(EXERCISE) Which of the lines in the data below contain the string "PoolState"? Copy each of them.

(EXTRACTED DATA)
- - -

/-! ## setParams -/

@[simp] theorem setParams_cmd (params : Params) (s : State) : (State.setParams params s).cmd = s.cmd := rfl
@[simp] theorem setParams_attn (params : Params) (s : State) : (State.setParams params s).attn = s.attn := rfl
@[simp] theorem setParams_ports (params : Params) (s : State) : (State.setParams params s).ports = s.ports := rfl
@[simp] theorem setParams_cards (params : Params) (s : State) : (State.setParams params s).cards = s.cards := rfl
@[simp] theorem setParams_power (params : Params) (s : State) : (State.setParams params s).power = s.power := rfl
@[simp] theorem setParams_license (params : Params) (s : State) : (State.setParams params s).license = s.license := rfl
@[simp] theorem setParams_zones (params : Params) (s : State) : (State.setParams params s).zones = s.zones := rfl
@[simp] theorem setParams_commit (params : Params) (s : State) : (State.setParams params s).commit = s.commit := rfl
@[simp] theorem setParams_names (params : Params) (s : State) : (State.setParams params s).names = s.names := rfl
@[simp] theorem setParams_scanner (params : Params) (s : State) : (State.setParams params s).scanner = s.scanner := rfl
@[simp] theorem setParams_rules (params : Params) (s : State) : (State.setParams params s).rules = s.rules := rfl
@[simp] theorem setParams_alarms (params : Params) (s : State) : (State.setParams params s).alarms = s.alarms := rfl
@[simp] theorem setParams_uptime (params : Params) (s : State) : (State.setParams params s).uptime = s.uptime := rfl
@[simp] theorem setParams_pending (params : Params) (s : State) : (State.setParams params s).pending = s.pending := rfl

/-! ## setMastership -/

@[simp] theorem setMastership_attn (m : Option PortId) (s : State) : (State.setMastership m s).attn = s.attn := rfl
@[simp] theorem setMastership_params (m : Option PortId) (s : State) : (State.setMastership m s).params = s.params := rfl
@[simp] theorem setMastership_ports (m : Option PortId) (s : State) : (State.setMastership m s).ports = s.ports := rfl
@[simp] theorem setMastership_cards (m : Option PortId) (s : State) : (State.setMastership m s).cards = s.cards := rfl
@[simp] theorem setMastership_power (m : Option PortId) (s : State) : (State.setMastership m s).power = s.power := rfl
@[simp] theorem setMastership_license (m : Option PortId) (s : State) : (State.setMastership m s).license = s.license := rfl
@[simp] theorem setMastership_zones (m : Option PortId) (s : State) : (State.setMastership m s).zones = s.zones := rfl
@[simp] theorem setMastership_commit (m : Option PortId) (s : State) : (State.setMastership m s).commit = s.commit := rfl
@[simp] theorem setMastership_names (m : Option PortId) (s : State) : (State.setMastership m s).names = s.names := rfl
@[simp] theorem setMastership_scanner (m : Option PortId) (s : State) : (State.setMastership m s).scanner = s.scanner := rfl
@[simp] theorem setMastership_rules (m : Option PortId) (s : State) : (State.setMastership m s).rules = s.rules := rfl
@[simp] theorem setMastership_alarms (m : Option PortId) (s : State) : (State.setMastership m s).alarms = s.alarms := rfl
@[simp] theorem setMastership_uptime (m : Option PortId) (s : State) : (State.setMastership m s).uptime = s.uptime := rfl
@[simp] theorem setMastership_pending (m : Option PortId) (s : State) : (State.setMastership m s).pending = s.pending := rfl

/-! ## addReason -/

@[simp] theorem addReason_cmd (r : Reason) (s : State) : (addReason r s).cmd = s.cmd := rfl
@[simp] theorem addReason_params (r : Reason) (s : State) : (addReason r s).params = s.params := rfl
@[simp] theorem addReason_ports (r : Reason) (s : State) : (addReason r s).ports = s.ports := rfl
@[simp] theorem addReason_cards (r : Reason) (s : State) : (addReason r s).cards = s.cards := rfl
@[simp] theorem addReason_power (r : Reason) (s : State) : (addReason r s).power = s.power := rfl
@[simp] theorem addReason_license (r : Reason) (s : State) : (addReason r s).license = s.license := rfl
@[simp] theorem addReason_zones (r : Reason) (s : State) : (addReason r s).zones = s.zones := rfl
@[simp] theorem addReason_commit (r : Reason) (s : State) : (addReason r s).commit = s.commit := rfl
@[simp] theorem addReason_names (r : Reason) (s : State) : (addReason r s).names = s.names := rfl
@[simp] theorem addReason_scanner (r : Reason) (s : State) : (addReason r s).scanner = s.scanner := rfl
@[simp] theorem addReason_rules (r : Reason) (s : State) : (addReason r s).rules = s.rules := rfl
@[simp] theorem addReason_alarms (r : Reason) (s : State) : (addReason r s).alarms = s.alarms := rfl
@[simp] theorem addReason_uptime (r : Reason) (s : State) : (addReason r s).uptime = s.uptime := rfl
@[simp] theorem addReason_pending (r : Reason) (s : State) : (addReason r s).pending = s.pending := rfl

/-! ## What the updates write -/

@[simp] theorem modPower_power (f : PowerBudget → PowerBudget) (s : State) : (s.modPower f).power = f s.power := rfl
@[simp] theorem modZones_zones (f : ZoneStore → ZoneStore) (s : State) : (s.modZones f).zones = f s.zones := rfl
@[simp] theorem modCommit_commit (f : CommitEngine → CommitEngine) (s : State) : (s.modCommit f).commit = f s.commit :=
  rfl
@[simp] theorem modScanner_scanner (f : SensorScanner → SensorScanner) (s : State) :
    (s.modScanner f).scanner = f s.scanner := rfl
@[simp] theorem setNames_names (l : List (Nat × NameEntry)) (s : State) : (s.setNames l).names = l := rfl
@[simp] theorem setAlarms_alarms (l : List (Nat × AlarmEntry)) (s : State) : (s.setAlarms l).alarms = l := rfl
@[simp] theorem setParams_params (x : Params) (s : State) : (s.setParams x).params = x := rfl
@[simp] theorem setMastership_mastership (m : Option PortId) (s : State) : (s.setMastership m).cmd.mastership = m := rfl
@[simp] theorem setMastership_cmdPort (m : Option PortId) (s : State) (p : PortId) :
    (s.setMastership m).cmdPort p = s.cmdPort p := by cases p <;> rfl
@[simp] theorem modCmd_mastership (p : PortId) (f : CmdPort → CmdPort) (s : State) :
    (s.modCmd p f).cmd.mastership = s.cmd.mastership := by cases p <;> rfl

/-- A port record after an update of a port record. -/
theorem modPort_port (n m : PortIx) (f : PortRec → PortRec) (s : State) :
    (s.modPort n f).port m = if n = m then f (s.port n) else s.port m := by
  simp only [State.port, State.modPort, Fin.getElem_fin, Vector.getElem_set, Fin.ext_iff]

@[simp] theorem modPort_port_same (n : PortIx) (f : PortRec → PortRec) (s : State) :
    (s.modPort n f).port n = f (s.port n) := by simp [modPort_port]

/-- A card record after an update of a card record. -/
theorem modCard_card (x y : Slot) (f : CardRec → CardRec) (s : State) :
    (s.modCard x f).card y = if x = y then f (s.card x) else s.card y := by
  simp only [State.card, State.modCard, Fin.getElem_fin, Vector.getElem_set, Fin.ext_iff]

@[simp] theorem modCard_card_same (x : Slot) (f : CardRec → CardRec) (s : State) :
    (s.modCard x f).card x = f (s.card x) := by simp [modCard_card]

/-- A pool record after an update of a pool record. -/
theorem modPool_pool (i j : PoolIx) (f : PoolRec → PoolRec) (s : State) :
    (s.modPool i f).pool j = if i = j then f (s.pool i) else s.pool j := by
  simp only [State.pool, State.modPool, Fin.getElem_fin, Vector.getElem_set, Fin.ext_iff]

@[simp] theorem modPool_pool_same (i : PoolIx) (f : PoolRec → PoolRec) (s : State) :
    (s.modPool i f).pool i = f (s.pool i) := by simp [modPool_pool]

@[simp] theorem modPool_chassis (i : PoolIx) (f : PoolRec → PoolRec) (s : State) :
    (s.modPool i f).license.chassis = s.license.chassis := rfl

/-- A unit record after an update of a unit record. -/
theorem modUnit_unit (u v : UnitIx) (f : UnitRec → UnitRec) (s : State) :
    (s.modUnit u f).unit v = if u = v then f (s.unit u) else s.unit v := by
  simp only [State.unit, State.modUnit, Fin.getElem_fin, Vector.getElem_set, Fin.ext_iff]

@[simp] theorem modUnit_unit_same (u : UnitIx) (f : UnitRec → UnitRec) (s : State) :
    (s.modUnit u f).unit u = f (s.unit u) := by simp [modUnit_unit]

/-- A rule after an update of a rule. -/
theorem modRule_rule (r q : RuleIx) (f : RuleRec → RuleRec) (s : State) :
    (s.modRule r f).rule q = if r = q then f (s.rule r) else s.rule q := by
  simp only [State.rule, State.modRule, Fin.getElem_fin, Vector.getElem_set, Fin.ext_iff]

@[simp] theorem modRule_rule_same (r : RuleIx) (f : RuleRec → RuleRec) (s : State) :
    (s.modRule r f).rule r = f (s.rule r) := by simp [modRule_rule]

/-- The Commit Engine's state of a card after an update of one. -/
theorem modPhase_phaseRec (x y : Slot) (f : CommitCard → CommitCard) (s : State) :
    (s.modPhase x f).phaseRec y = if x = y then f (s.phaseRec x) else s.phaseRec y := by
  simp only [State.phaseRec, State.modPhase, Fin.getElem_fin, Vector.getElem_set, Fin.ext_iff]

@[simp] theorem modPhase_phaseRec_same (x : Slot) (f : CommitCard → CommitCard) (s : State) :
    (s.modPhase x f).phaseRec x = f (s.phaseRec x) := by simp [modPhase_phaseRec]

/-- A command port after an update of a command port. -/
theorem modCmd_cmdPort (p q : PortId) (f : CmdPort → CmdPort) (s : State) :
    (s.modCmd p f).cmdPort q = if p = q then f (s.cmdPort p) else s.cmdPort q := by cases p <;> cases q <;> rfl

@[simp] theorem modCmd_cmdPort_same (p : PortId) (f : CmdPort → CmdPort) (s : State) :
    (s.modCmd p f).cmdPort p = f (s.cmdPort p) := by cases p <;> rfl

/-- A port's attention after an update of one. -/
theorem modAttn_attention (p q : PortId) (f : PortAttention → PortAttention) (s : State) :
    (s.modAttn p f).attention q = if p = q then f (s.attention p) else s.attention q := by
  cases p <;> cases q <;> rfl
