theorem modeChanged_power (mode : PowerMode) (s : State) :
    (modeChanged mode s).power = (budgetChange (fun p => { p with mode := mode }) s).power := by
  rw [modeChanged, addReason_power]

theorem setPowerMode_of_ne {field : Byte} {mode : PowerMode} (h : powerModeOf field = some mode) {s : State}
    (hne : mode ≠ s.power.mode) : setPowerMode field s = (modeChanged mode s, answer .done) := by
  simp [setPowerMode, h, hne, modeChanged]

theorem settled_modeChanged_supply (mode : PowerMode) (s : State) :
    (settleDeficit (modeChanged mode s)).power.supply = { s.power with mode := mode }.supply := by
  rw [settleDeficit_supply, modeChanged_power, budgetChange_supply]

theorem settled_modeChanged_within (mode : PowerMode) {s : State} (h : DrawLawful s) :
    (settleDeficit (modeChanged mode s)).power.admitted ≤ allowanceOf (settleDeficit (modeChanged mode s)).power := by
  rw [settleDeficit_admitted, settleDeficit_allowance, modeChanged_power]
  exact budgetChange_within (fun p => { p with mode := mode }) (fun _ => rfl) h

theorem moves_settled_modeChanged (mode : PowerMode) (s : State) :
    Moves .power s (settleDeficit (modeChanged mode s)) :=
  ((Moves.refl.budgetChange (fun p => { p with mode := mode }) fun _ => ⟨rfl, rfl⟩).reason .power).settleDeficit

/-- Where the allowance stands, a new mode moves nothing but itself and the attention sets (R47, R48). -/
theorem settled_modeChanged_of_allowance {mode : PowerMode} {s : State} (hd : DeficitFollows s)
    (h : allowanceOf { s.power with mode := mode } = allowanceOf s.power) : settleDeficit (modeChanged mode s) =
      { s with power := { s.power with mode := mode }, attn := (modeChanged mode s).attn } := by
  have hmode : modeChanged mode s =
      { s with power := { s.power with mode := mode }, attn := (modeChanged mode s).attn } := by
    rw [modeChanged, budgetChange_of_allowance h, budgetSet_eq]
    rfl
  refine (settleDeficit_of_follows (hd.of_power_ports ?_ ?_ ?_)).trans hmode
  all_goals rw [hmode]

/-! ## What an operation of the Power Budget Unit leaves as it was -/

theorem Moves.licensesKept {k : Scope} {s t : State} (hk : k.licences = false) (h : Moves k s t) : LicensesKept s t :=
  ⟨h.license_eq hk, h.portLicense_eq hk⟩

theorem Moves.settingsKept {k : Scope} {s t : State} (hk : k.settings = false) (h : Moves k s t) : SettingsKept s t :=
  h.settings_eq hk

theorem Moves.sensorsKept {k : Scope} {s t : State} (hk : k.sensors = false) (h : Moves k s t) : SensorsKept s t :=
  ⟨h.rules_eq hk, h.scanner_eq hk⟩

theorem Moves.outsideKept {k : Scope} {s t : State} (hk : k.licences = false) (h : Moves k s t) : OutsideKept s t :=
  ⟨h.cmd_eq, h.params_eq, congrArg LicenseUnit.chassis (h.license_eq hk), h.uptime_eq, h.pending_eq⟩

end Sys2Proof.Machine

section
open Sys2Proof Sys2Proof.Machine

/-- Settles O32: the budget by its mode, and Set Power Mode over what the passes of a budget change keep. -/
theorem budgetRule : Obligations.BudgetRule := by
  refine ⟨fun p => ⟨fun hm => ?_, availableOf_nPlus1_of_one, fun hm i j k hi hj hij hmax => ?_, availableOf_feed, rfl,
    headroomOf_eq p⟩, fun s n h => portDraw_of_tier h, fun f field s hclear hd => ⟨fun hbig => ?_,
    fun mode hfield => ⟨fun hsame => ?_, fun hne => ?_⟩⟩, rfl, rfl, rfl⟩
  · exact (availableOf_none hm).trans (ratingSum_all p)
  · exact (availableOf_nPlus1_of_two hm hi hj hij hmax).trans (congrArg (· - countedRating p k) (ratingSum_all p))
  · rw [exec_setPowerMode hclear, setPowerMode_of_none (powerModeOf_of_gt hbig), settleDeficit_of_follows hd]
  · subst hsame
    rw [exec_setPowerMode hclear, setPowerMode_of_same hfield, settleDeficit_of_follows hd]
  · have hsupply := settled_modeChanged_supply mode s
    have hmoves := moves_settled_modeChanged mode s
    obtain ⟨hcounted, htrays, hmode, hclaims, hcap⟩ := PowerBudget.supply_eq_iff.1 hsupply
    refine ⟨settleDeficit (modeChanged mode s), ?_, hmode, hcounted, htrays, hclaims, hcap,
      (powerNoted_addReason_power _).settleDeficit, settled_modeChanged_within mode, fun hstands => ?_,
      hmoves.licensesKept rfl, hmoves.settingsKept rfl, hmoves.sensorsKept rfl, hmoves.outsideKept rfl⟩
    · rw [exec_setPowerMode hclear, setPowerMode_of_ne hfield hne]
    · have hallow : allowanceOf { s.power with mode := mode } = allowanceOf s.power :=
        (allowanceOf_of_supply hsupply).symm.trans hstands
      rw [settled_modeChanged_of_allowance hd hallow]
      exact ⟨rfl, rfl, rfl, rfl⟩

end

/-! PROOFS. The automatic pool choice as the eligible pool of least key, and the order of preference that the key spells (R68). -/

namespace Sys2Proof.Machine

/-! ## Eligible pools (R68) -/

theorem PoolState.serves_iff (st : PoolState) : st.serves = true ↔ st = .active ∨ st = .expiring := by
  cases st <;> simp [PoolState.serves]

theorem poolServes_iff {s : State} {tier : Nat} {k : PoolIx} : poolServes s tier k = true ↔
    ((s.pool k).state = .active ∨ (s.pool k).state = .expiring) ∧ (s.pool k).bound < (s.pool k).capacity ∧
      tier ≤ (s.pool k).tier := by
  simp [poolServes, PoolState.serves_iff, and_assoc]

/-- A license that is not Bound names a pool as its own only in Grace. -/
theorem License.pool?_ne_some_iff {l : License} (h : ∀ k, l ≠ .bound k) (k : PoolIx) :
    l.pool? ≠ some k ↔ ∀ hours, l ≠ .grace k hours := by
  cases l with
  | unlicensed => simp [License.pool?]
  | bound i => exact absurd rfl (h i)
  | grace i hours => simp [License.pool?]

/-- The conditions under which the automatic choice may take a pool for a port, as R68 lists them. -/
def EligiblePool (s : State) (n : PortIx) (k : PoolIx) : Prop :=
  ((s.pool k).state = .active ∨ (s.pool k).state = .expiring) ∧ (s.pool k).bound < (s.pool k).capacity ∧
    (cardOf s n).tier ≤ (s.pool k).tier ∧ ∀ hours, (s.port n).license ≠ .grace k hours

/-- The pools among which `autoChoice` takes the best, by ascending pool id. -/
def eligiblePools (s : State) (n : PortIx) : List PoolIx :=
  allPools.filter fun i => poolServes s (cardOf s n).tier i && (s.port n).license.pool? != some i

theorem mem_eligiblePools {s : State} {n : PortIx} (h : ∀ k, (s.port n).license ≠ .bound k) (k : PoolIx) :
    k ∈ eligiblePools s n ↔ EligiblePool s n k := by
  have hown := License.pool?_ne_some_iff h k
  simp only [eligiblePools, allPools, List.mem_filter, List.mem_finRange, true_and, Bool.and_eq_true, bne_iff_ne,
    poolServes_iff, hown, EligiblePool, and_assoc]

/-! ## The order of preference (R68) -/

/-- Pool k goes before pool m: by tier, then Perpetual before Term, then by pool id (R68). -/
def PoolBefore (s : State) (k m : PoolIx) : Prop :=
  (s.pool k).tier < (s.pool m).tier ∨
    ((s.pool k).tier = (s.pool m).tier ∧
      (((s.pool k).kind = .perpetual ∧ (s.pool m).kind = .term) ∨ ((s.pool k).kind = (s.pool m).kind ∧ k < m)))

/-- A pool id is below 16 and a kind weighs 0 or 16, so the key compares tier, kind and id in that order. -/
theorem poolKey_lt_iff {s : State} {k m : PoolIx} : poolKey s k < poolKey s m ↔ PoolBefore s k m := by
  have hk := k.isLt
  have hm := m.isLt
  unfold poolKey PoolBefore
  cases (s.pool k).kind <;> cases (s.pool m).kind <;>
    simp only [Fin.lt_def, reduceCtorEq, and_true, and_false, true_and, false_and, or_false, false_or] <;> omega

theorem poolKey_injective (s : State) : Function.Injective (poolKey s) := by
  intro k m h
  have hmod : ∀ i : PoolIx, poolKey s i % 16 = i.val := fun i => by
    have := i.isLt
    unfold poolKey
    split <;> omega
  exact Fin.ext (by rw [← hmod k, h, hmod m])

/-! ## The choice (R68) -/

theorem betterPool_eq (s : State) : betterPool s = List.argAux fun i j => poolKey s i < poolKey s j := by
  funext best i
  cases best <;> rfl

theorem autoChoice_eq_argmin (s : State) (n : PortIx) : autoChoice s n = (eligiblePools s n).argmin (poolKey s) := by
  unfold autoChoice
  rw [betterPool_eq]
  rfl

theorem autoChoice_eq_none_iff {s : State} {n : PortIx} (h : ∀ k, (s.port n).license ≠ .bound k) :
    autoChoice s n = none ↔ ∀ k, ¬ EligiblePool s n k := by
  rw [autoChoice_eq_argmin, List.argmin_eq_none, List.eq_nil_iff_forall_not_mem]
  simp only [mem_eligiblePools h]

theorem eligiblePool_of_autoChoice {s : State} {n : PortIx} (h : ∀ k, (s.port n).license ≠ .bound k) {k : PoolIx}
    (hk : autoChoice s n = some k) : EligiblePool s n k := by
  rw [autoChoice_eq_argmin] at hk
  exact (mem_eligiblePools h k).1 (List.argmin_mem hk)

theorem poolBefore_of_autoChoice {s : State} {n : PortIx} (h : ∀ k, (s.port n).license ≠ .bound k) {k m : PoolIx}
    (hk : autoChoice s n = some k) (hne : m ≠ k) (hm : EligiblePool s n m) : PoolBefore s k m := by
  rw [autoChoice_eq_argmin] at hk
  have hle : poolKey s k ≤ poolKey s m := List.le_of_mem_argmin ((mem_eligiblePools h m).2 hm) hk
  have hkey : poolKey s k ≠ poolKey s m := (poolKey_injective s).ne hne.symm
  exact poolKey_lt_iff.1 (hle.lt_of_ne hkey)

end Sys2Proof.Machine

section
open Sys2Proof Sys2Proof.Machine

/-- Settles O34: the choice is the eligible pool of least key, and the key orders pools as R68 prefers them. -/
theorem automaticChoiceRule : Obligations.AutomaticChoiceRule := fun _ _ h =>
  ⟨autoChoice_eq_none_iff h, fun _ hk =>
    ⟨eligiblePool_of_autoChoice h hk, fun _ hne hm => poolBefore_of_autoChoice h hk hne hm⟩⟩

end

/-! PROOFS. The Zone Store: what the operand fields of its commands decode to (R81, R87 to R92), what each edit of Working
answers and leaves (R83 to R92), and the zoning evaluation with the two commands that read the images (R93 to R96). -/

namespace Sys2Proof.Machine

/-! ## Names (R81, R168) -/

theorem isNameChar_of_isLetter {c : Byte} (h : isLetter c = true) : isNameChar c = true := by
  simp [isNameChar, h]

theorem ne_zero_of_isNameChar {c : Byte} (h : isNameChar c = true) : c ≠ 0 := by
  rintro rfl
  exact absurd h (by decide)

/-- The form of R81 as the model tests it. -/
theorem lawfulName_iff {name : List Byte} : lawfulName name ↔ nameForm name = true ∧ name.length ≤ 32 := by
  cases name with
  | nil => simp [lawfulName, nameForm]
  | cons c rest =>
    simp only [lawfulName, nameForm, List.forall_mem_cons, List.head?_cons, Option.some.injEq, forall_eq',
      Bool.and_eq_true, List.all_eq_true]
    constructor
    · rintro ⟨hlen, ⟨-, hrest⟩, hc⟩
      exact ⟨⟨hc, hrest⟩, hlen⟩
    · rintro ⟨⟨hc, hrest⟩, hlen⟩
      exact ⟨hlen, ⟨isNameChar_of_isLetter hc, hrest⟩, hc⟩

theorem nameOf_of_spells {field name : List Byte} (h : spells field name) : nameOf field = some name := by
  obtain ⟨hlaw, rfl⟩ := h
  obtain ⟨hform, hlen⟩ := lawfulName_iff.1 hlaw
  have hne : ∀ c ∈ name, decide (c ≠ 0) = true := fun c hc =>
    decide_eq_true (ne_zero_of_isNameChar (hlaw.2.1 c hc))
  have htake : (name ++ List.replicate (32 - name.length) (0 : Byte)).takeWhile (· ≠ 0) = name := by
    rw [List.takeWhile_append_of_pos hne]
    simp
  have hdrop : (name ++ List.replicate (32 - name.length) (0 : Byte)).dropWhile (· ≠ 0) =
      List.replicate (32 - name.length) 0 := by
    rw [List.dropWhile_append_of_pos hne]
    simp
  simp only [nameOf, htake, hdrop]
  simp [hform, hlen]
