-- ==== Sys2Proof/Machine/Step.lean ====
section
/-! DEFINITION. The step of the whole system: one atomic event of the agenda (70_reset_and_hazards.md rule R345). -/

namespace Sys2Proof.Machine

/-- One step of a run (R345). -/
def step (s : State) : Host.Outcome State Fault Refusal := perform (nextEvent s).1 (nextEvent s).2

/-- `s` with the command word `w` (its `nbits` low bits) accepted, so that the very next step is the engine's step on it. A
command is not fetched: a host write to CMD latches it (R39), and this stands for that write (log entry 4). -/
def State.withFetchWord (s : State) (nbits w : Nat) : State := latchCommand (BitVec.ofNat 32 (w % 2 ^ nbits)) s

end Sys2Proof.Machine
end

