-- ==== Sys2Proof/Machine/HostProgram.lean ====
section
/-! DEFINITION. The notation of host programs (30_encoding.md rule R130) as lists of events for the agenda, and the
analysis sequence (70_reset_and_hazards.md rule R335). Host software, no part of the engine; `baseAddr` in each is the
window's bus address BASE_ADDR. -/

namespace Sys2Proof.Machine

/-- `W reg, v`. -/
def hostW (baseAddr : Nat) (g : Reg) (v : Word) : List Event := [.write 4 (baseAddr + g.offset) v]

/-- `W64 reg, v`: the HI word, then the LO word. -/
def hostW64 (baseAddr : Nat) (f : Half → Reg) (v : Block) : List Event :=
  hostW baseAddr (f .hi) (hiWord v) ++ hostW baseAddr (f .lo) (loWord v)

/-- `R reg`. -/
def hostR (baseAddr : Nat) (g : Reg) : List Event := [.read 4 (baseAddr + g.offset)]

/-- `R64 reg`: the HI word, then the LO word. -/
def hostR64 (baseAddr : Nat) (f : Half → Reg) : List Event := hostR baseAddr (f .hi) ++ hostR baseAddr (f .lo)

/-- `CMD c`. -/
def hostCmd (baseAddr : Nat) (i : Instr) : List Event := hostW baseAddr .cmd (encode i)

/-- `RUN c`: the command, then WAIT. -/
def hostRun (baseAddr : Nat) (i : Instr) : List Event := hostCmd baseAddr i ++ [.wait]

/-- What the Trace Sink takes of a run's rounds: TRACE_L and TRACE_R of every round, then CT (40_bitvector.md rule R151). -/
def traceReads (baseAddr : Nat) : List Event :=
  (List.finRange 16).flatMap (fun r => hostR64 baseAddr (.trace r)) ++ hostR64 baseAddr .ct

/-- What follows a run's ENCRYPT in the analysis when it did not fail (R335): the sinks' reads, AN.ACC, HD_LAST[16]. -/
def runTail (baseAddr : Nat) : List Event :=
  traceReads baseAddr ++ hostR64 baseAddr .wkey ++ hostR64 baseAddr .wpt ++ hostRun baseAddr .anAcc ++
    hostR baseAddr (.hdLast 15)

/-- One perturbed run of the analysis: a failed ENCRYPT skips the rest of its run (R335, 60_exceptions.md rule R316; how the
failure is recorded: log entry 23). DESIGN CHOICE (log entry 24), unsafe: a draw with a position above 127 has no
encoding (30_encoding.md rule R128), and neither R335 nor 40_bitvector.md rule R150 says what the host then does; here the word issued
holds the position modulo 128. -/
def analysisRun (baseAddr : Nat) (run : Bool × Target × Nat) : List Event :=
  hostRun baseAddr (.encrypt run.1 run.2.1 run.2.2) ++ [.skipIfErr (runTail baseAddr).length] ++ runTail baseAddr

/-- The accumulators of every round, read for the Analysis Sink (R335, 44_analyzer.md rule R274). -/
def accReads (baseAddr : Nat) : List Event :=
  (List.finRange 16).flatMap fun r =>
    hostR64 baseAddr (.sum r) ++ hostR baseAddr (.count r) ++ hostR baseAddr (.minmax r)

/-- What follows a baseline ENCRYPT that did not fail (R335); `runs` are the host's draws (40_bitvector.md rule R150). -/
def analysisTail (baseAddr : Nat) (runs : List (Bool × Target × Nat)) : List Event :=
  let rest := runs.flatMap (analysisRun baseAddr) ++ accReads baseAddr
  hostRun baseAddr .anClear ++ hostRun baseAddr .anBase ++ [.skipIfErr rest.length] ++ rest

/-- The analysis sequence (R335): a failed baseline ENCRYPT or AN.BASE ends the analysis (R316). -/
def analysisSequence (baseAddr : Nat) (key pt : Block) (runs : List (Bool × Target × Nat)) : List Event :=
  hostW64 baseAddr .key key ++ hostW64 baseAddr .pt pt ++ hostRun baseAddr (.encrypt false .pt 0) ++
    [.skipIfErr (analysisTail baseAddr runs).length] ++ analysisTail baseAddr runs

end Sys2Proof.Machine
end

- - -

(RESULT OF THIS TASK)
theorem PoolState.serves_iff (st : PoolState) : st.serves = true ↔ st = .active ∨ st = .expiring := by
  cases st <;> simp [PoolState.serves]
  simp [poolServes, PoolState.serves_iff, and_assoc]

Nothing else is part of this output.